= John Duykers =

American tenor

John Duykers (born September 30, 1944, in Butte, Montana) is an American operatic tenor, known for his work in modern and contemporary opera. He made his formal debut with the Seattle Opera in 1966.
==Career==
Duykers has appeared with the New York City Opera (Don José to Susanne Marsee's Carmen), and the opera companies in Chicago (title part of Tannhäuser), San Francisco (The Hunchback in Die Frau ohne Schatten, with Dame Gwyneth Jones and Anja Silja), Houston (Aegisthus in Elektra), Santa Fe, Los Angeles (Iro in Il ritorno d'Ulisse in patria), San Diego (the villainous Enoch Pratt in Carlisle Floyd's The Passion of Jonathan Wade), and Philadelphia (Prince Chouïsky in Boris Godunov, and Herodes in Salome).
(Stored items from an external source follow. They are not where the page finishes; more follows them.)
/-! ## Parsing and receiving -/

/-- Settles O27: the four ends of PKT.FROMBYTES. -/
theorem fromBytesCopiesTheImage : Obligations.FromBytesCopiesTheImage := by
  intro s lay raw
  refine ⟨fun hmax hsize => ?_, fun hmax => ?_, fun hmax hmin => ?_, fun hmax hmin halign => ?_⟩
  · refine ⟨_, _, exec_pktFromBytes_accepts hmax hsize, fun hk => ?_, fun a => ?_⟩
    · exact buildPacket_policy_framed s.p lay raw.length raw hk
    · exact (read_ofBytes 0 a raw).trans (if_pos (Nat.zero_le a))
  · rw [exec, execPktFromBytes]
    exact guarded_stop s _ (parseChecks_capacity hmax)
  · exact exec_pktFromBytes_badSize hmax (sizeChecks_tooSmall hmin)
  · exact exec_pktFromBytes_badSize hmax (sizeChecks_notAligned hmin halign)

theorem acceptChecks_eq (lay : Layout) (n : Nat) (raw : List Byte) (s : State) :
    acceptChecks lay n raw s = (decide (n < minSize lay), .eTooSmall) ::
      (decide (raw.length ≠ n), .eOperandLength) :: parseChecks s.params lay raw.length := rfl

/-- Settles O57, check by check in the order of R217. -/
theorem acceptReportsTheFirstError : Obligations.AcceptReportsTheFirstError := by
  intro s lay n raw
  dsimp only
  rw [← minSize_eq, exec, execRxAccept, acceptChecks_eq]
  refine ⟨fun hmin => guarded_cons_stop (decide_eq_true hmin), fun hmin hlen => ?_,
    fun hmin hlen hmax => ?_, fun hmin hlen hmax halign => ?_⟩
  all_goals rw [guarded_cons_pass (decide_eq_false (Nat.not_lt.2 hmin))]
  · exact guarded_cons_stop (decide_eq_true hlen)
  all_goals rw [guarded_cons_pass (decide_eq_false (not_not.2 hlen)), hlen]
  · exact guarded_stop s _ (parseChecks_capacity hmax)
  · rw [minSize_eq] at hmin
    exact guarded_stop s _
      ((parseChecks_of_withinMax hmax).trans (sizeChecks_notAligned hmin halign))

/-! ## Building: the checks (R132) -/

theorem newChecks_eq (lay : Layout) (n : Nat) (task : Word64) (st : Word16) (seed : Option Word64)
    (pay : List Byte) (s : State) : newChecks lay n task st seed pay s =
      [headerCheck s, (exceedsMax s.params n, .eCapacity), (decide (n < minSize lay), .eTooSmall),
        (decide (n % s.params.wordUnit ≠ 0), .eNotAligned), taskIdCheck lay.width task,
        statusCheck st, payloadCheck (pcap n lay) pay, seedCheck (layoutFcsBytes lay) seed] := rfl

theorem taskIdCheck_iff (w : TaskWidth) (task : Word64) :
    (taskIdCheck w task).1 = true ↔ 2 ^ (8 * widthBytes w) ≤ task.toNat := by
  simp [taskIdCheck, fits]

theorem seedCheck_some_iff (f : Nat) (v : Word64) :
    (seedCheck f (some v)).1 = true ↔ 0 < f ∧ 2 ^ (8 * f) ≤ v.toNat := by
  simp [seedCheck, fits]

/-- Settles O24, check by check in the order of R132. -/
theorem newReportsTheFirstError : Obligations.NewReportsTheFirstError := by
  intro s lay n task st seed pay
  dsimp only
  rw [← minSize_eq, ← widthBytes_eq_widthOf, ← layoutFcsBytes_eq_fOf, exec, execPktNew, newChecks_eq]
  refine ⟨guarded_header_empty, fun hh => ?_⟩
  rw [guarded_header_loaded hh]
  refine ⟨fun hmax => guarded_cons_stop (exceedsMax_eq_true_iff.2 hmax), fun hmax => ?_⟩
  rw [guarded_cons_pass (exceedsMax_eq_false_iff.2 hmax)]
  refine ⟨fun hmin => guarded_cons_stop (decide_eq_true hmin), fun hmin => ?_⟩
  rw [guarded_cons_pass (decide_eq_false (Nat.not_lt.2 hmin))]
  refine ⟨fun halign => guarded_cons_stop (decide_eq_true halign), fun halign => ?_⟩
  rw [guarded_cons_pass (decide_eq_false (not_not.2 halign))]
  refine ⟨fun htask => guarded_cons_stop ((taskIdCheck_iff _ _).2 htask), fun htask => ?_⟩
  rw [guarded_cons_pass (Bool.eq_false_iff.2 (mt (taskIdCheck_iff _ _).1 (Nat.not_le.2 htask)))]
  refine ⟨fun hst => guarded_cons_stop (decide_eq_true hst), fun hst => ?_⟩
  rw [guarded_cons_pass (decide_eq_false (Nat.not_lt.2 hst))]
  refine ⟨fun hpay => guarded_cons_stop (decide_eq_true hpay), fun hpay v hseed hf hv => ?_⟩
  rw [guarded_cons_pass (decide_eq_false (Nat.not_lt.2 hpay)), hseed]
  exact guarded_cons_stop ((seedCheck_some_iff _ v).2 ⟨hf, hv⟩)

/-! ## Building: the packet (R132) -/

/-- What the image goes on with at an offset, the buffer holds there. -/
theorem holdsAt_of_drop {image bs rest : List Byte} {off : Nat} (h : image.drop off = bs ++ rest) :
    holdsAt (Memory.ofBytes 0 image) off bs ∧ image.drop (off + bs.length) = rest :=
  ⟨holdsAt_ofBytes_iff.2 (by rw [h, List.take_left]), by rw [← List.drop_drop, h, List.drop_left]⟩

section
variable {s : State} {lay : Layout} {n : BitVec 32} {task : Word64} {st : Word16}
  {seed : Option Word64} {pay : List Byte}

/-- R132 (f): with no field there is nothing to write, otherwise the seed or 0. -/
theorem le_seedValue (f : Nat) (seed : Option Word64) :
    le f (seedValue f seed) = leBytes f (seed.getD 0) := by
  obtain rfl | hf := Nat.eq_zero_or_pos f
  · rfl
  · rw [← le_toNat]
    cases seed with
    | none => rfl
    | some v => rw [seedValue, if_pos hf, Option.getD_some]

/-- R132: the fields of the image, one after the other. -/
theorem newImage_eq (h : HeaderReg) (n : Nat) : newImage h.bytes lay n task st seed pay =
    h.bytes ++ ([st.extractLsb' 0 8] ++ (leBytes (widthOf lay.width) task ++ (pay ++
      (zeros (pcap n lay - pay.length) ++ (leBytes (fOf lay) (seed.getD 0) ++ []))))) := by
  rw [newImage, padPayload, le_status, le_toNat, le_seedValue, widthBytes_eq_widthOf,
    layoutFcsBytes_eq_fOf]
  simp only [List.append_assoc, List.append_nil]

/-- R132, R56: where the buffer of the image holds each field. -/
structure HoldsFields (m : Memory) (h : HeaderReg) (lay : Layout) (capacity : Nat) (task : Word64)
    (st : Word16) (seed : Option Word64) (pay : List Byte) : Prop where
  header : holdsAt m 0 h.bytes
  status : holdsAt m 4 [st.extractLsb' 0 8]
  taskId : holdsAt m 5 (leBytes (widthOf lay.width) task)
  payload : holdsAt m (5 + widthOf lay.width) pay
  padding : holdsAt m (5 + widthOf lay.width + pay.length) (zeros (capacity - pay.length))
  fcs : holdsAt m (5 + widthOf lay.width + capacity) (leBytes (fOf lay) (seed.getD 0))

theorem holdsFields_newImage (h : HeaderReg) {n : Nat} (hpay : pay.length ≤ pcap n lay) :
    HoldsFields (Memory.ofBytes 0 (newImage h.bytes lay n task st seed pay)) h lay (pcap n lay)
      task st seed pay := by
  have h0 : (newImage h.bytes lay n task st seed pay).drop 0 = _ := newImage_eq h n
  obtain ⟨hheader, h4⟩ := holdsAt_of_drop h0
  obtain ⟨hstatus, h5⟩ := holdsAt_of_drop h4
  obtain ⟨htask, hpayOff⟩ := holdsAt_of_drop h5
  obtain ⟨hpayload, hpadOff⟩ := holdsAt_of_drop hpayOff
  obtain ⟨hpadding, hfcsOff⟩ := holdsAt_of_drop hpadOff
  obtain ⟨hfcs, -⟩ := holdsAt_of_drop hfcsOff
  have h4eq : 0 + h.bytes.length = 4 := rfl
  rw [h4eq, List.length_singleton, length_leBytes (widthOf lay.width)] at hpayload hpadding hfcs
  rw [length_zeros, Nat.add_assoc (5 + _), Nat.add_sub_cancel' hpay] at hfcs
  exact ⟨hheader, hstatus, htask, hpayload, hpadding, hfcs⟩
Abroad, he has been seen at the Royal Opera House, the Netherlands Opera, Grand Théâtre de Genève (title role in Benvenuto Cellini), Frankfurt Opera, Opéra de Marseille (Mime in Siegfried) and the Canadian Opera Company.

Duykers most celebrated role has certainly been that of Mao Tse-tung (an extraordinarily testing part) in the 1987 world premiere of John Adams' Nixon in China, which was televised (winning an Emmy Award), and recorded (winning a Grammy Award). He was in the world premiere of O corvo branco (White Raven), by Robert Wilson and Philip Glass, in 1998; he has sung in Glass' Orphée (as Heurtebise) and the name part of Galileo Galilei. He appeared in San Francisco as the title (and sole) character in Erling Wold's Mordake, and as the Captain in the new chamber-orchestra version of Alban Berg's Wozzeck, and, for Long Beach Opera, reprising the role of Mao Tse-tung. Another of his successes has been in Sir Peter Maxwell Davies' Eight Songs for a Mad King.